American sports executive

David Kahn (born July 30, 1961) is an American sports executive, attorney, and former sportswriter. He is the former president of basketball operations for the Minnesota Timberwolves of the National Basketball Association and is the current president of Paris Basketball currently representing both the LNB Élite and the EuroLeague. Of most note, in the 2009 NBA draft, he twice passed on drafting Stephen Curry, instead choosing 2 other point guards (Ricky Rubio at #5 and then Jonny Flynn at #6).

==Early life and career==
Kahn was born to a Jewish family in Portland, Oregon with three siblings Robert Kahn, now living in Jerusalem, Steven Kahn, a personal injury lawyer in Portland, and Sarah Kahn Glass. His father, Garry L. Kahn, was the founder of personal injury firm Kahn & Kahn which his brother now runs.

He attended Woodrow Wilson High School (Portland, Oregon) before matriculating to UCLA, where he graduated with a degree in English in 1983. While at UCLA, he was sports editor for the Daily Bruin for two years and a Los Angeles Times intern. Upon his graduation, he returned to his hometown of Portland and worked as a sportswriter for The Oregonian from 1983 through 1989, where he covered the local and national sports scene, including the NBA's Portland Trail Blazers.

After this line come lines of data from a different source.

-- ==== Sys2Proof/Machine/Nvm.lean ====
section
/-!
DEFINITION. The NVM commands and the writer of image slots (R63 to R72, R480), and the in-field Team test of Farrier
(R88 to R92).
-/

namespace Sys2Proof.Machine

/-! ### The image store (R36, R63) -/

/-- The first MRAM row of a slot. -/
def slotRow (b : Bool) : Nat := if b then 40960 else 0

/-- A row is an image row of one of the slots: 40,000 rows at the head of each 40,960. -/
def imageRow (row : Nat) : Bool := decide (row < 81920) && decide (row % 40960 < 40000)

def State.isProgrammed (s : State) (row : Nat) : Bool := look noRow s.rowProgrammed row

/-- The slot that the device runs from: none unless it has cinched an image and not stopped (R65, R69). -/
def State.slotInUse (s : State) : Option Bool :=
  if s.cinched && s.fget GLB_IMAGE_STATUS_state == 2 then some (s.isSet GLB_IMAGE_STATUS_slot) else none

/-- NVM_SIGNER_DIGESTn: MRAM row 40,257 + n (R480). [DESIGN CHOICE, log entry 16] -/
def State.signerDigest (s : State) (n : Nat) : List Byte := memRead s.mram (rowBytes (40257 + n)) 32

/-- The bytes that the digest of R42 covers, with the header's digest bytes read as 0. -/
def Img.digested (m : Img) : List Byte :=
  let n := if m.signed then ((m.sects.find? fun x => x.id == 0xFF).map (·.off)).getD m.length else m.length
  (m.bytes.take 0x20 ++ List.replicate 32 0 ++ m.bytes.drop 0x40).take n

/-- The header digest. [DEDUCED, log entry 24] -/
def Img.headerDigest (m : Img) : List Byte := slice m.bytes 0x20 32

/-- The Signature section names a signer whose digest is that of its key, and its signature verifies (R56, R480).
[DEDUCED, log entry 27] -/
def State.signatureOk (s : State) (m : Img) : Bool :=
  let b := m.body 0xFF
  let want := s.signerDigest (leAt b 0 1 % 4)
  let key := slice b 32 64
  want != List.replicate 32 0 && want != List.replicate 32 0xFF && Config.sha256 key == want &&
    Config.ecdsaVerify key (slice b 96 64) (Config.sha256 m.digested)

/-- Row 0 of a slot and every row below image_length are programmed (step 1 of R64). [DEDUCED, log entry 20] -/
def State.imageComplete (s : State) (b : Bool) : Bool :=
  s.isProgrammed (slotRow b) &&
    (let n := min (leNat (memRead s.mram (slotBase b + 8) 4)) 10240000
     (List.range ((n + 255) / 256)).all fun i => s.isProgrammed (slotRow b + i))

/-- The image checks of COMMIT (R64), without writing anything: the status. -/
def State.commitStatus (s : State) (b : Bool) : Nat :=
  let m := s.slotImg b
  if !s.imageComplete b then 0x1A
  else
    let load := (({ variant := s.variant } : State).loadImage m).2.1
    if load != 0 then load
    else if Config.sha256 m.digested != m.headerDigest then 0x14
    else if m.signed then (if s.signatureOk m then 0 else 0x15)
    else if s.isSet KEY_STATUS_debug then 0
    else 0x16

/-! ### Commands (R65, R66, R71) -/

/-- A command ends with a status: requester, done and NVM_DONE, and for NOT_RETIRED the reject event (R63, R71).
[DEDUCED, log entry 25] -/
def State.nvmEnd (s : State) (requester status : Nat) : State :=
  let s := s.fsets [(NVM_STATUS_status, status), (NVM_STATUS_requester, requester), (NVM_STATUS_done, 1), (NVM_STATUS_busy, 0)]
  let s := if status = 0x11 then (s.fset NVM_STATUS_not_retired 1).raise 1466 else s
  s.raise 1465

/-- An NVM_CMD write: the requester's right, BUSY, NOT_READY, then the command's own refusal, or its start with what it
does at once and the status it ends with. [DEDUCED, log entry 25] -/
def State.nvmCommand (s : State) (r : Requester) (opcode slot row : Nat) (refusal : State → Nat)
    (start : State → State × Nat) : State :=
  if !s.coreOn || (s.ownerOf r).isNone then s
  else if requesterCode r = 0 then (s.fcount ⟨NVM_REJECTS, 15, 0⟩).raise 1467
  else if s.nvmRun.isSome || s.pwk.downStep != 0 then s.fcount ⟨NVM_REJECTS, 31, 16⟩
  else if !s.isSet NVM_STATUS_boot_done then s.nvmEnd (requesterCode r) 0x1B
  else if refusal s != 0 then s.nvmEnd (requesterCode r) (refusal s)
  else
    let t := start s
    { t.1 with nvmRun := some ⟨requesterCode r, opcode, slot, row, t.2⟩ }.fset NVM_STATUS_busy 1

/-- RETIRE (R63): the record is invalid at once; the rows and the retired flag follow at the end. -/
def execRetire (r : Requester) (slotB : Bool) (s : State) : Host.Outcome State Fault Refusal :=
  .next (s.nvmCommand r 1 (b2n slotB) 0 (fun s => if s.slotInUse == some slotB then 0x12 else 0)
    fun s => (s.setSlotRec slotB {}, 0))

/-- The bytes of a requester's NVM_WBUF0 to NVM_WBUF63 (R63, R66). -/
def State.wbufBytes (s : State) (r : Requester) : List Byte :=
  (List.range 64).flatMap fun i => leBytes 4 (look (fun _ => 0) s.nvmBuf (64 * requesterCode r + i)).toNat

/-- PROGRAM (R63): one retired row from the requester's write buffer as it stands. -/
def execProgram (r : Requester) (row : Nat) (s : State) : Host.Outcome State Fault Refusal :=
  .next (s.nvmCommand r 2 0 row (fun s => if !imageRow row then 0x13 else if s.isProgrammed row then 0x11 else 0)
    fun s => ({ s with
      mram := memWrite s.mram (rowBytes row) (s.wbufBytes r)
      rowProgrammed := put noRow s.rowProgrammed row true }, 0))

/-- COMMIT (R64). The image checks take the command's time. -/
def execCommit (r : Requester) (slotB : Bool) (s : State) : Host.Outcome State Fault Refusal :=
  .next (s.nvmCommand r 3 (b2n slotB) 0
    (fun s => if !(s.slotRec slotB).retired then 0x11 else if s.genLast = 0xFFFFFFFF then 0x1C else 0)
    fun s => (s, s.commitStatus slotB))

/-- NVM_UNDEFINED_OPCODE (R65): an NVM_CMD write whose opcode is none of 1, 2 and 3. -/
def execNvmUndefinedOpcode (r : Requester) (opcode : Nat) (s : State) : Host.Outcome State Fault Refusal :=
  if 1 ≤ opcode ∧ opcode ≤ 3 then .next s
  else .next (s.nvmCommand r opcode 0 0 (fun _ => 0x17) fun s => (s, 0))

/-- Every image row of a slot retired, and its retired flag set as the last step (R63). -/
def State.slotRetire (s : State) (b : Bool) : State :=
  { s with rowProgrammed := dropRange s.rowProgrammed (slotRow b) (slotRow b + 39999) }.setSlotRec b { retired := true }

/-- The next generation number and the slot record with it (R64). -/
def State.slotCommit (s : State) (b : Bool) : State :=
  { s with genLast := s.genLast + 1 }.setSlotRec b
    { valid := true, gen := s.genLast + 1, retired := false, digest := (s.slotImg b).headerDigest }

/-- NVM_CMD_COMPLETE (R63, R64, R71). A COMMIT that comes to its signature waits for the job on the ECDSA unit (R376). -/
def execNvmCmdComplete (s : State) : Host.Outcome State Fault Refusal :=
  match s.nvmRun with
  | none => .next s
  | some c =>
    if c.opcode == 3 && s.ecdsaClaimed && (s.jobOn 4).isSome then .next s else
    let b := c.slot == 1
    let s := { s with nvmRun := none }
    let s := if c.opcode = 1 then s.slotRetire b else if c.opcode = 3 ∧ c.status = 0 then s.slotCommit b else s
    .next (s.nvmEnd c.requester c.status)

/-! ### Farrier (R88 to R92) -/

/-- A Farrier command ends with a status. -/
def State.farEnd (s : State) (status : Nat) : State :=
  { s with farRun := none }.fsets [(FAR_STATUS_status, status), (FAR_STATUS_done, 1), (FAR_STATUS_busy, 0)] |>.raise 1474

/-- A FAR_CMD write (R91): accepted from PF0, the service port and Ostler; BUSY changes nothing.
[DEDUCED, log entry 28] -/
def State.farCommand (s : State) (r : Requester) (refusal : State → Nat) (start : State → State) : State :=
  if !s.coreOn || (s.ownerOf r).isNone || requesterCode r == 0 || s.farRun.isSome then s
  else if refusal s != 0 then s.farEnd (refusal s)
  else (start s).fset FAR_STATUS_busy 1

/-- TEAM_TEST (R90): dispatch from the Team's work queue stops. -/
def execTeamTest (r : Requester) (t : Nat) (s : State) : Host.Outcome State Fault Refusal :=
  .next (s.farCommand r
    (fun s => if !teamPresent s.variant t then 0x23 else if !s.teamPowered t then 0x26 else 0)
    fun s => { s.stopTeam t true with farRun := some ⟨t, 0⟩ })

/-- FAR_UNDEFINED_OPCODE (R92): a FAR_CMD write whose opcode is not 1. -/
def execFarUndefinedOpcode (r : Requester) (opcode : Nat) (s : State) : Host.Outcome State Fault Refusal :=
  if opcode = 1 then .next s else .next (s.farCommand r (fun _ => 0x17) fun s => s)

/-- Team t's cache and Courser registers are zeroised (R88). [DEDUCED, log entry 106] -/
def State.teamZeroise (s : State) (t : Nat) : State :=
  let s := s.clearCache t
  { s with teams := { s.teams with gregs := s.teams.gregs.filter fun e => e.1 / 256 != t } }

/-- TEAM_DRAINED (R90): dirty lines are written back, the Team is zeroised and its BIST starts. -/
def execTeamDrained (s : State) : Host.Outcome State Fault Refusal :=
  match s.farRun with
  | some ⟨t, 0⟩ =>
    if s.teamQuiet t then .next { (s.flushTeam t).teamZeroise t with farRun := some ⟨t, 1⟩ } else .next s
  | _ => .next s

/-- DRAIN_TIMEOUT (R90): 1.0 ms after the command some Courser has reached neither a yield nor a wait, and the Team resumes
unchanged. A Team that has drained is tested (TEAM_DRAINED). -/
def execDrainTimeout (s : State) : Host.Outcome State Fault Refusal :=
  match s.farRun with
  | some ⟨t, 0⟩ => if s.teamQuiet t then .next s else .next ((s.teamGoOn t).farEnd 0x25)
  | _ => .next s

/-- TEAM_TEST_COMPLETE (R89, R90): the Team is reset, its Coursers restart and its flag is written.
[DEDUCED, log entry 28; DESIGN CHOICE, log entry 29] -/
def execTeamTestComplete (fail : Bool) (s : State) : Host.Outcome State Fault Refusal :=
  match s.farRun with
  | some ⟨t, 1⟩ =>
    let s := if s.teamPowered t then s.teamRestart t else s
    let s := s.fset ⟨FAR_RESULT, 16 + t, 16 + t⟩ (b2n fail)
    let s := if fail then s.raise 1473 else s
    .next (s.farEnd 0)
  | _ => .next s

end Sys2Proof.Machine
end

After leaving the Oregonian, Kahn received his J.D. degree from NYU and worked with Proskauer Rose, the same law firm that represents the big four North American sports leagues (NFL, NBA, MLB, and NHL) in many of their legal matters, for several years.

==Basketball career==

===National Basketball Association===
Kahn was hired by the Indiana Pacers of the National Basketball Association (NBA) in 1995, remaining with the organization until 2004, working mostly on the business side of the franchise. After his tenure with the Pacers, Kahn returned to Portland and spearheaded an effort to lure the Montreal Expos or another major-league team to Portland; the Expos ultimately relocated to Washington, D.C., and became the Nationals. Kahn's attempts to bring Major League Baseball to Portland were unsuccessful. Kahn was also involved in real estate ventures in the Portland area. In 2005, he purchased several teams in the NBA D-League.

2009 NBA Draft

On May 22, 2009, Kahn was hired by the Minnesota Timberwolves as president of basketball operations to replace Kevin McHale. In the 2009 NBA draft, Minnesota held the #5 and #6 picks. Kahn selected point guard Ricky Rubio at #5 and then Jonny Flynn at #6, thus twice passing on selecting on Stephen Curry, who was selected by the Golden State Warriors at #7. Although Rubio went on to have a long NBA career, Flynn played only two seasons. Curry (as of 2022) became a multiple-time All-Star, All-NBA, Finals MVP, MVP, all-time three-point leader, and league champion. Kahn has had little to say about passing on Curry. When asked in 2019, he deflected, noting that many other teams had also passed on Curry. Despite Minnesota having the #5 and #6 picks meaning only four out of the 28 other NBA teams besides Minnesota and Golden State passed on him.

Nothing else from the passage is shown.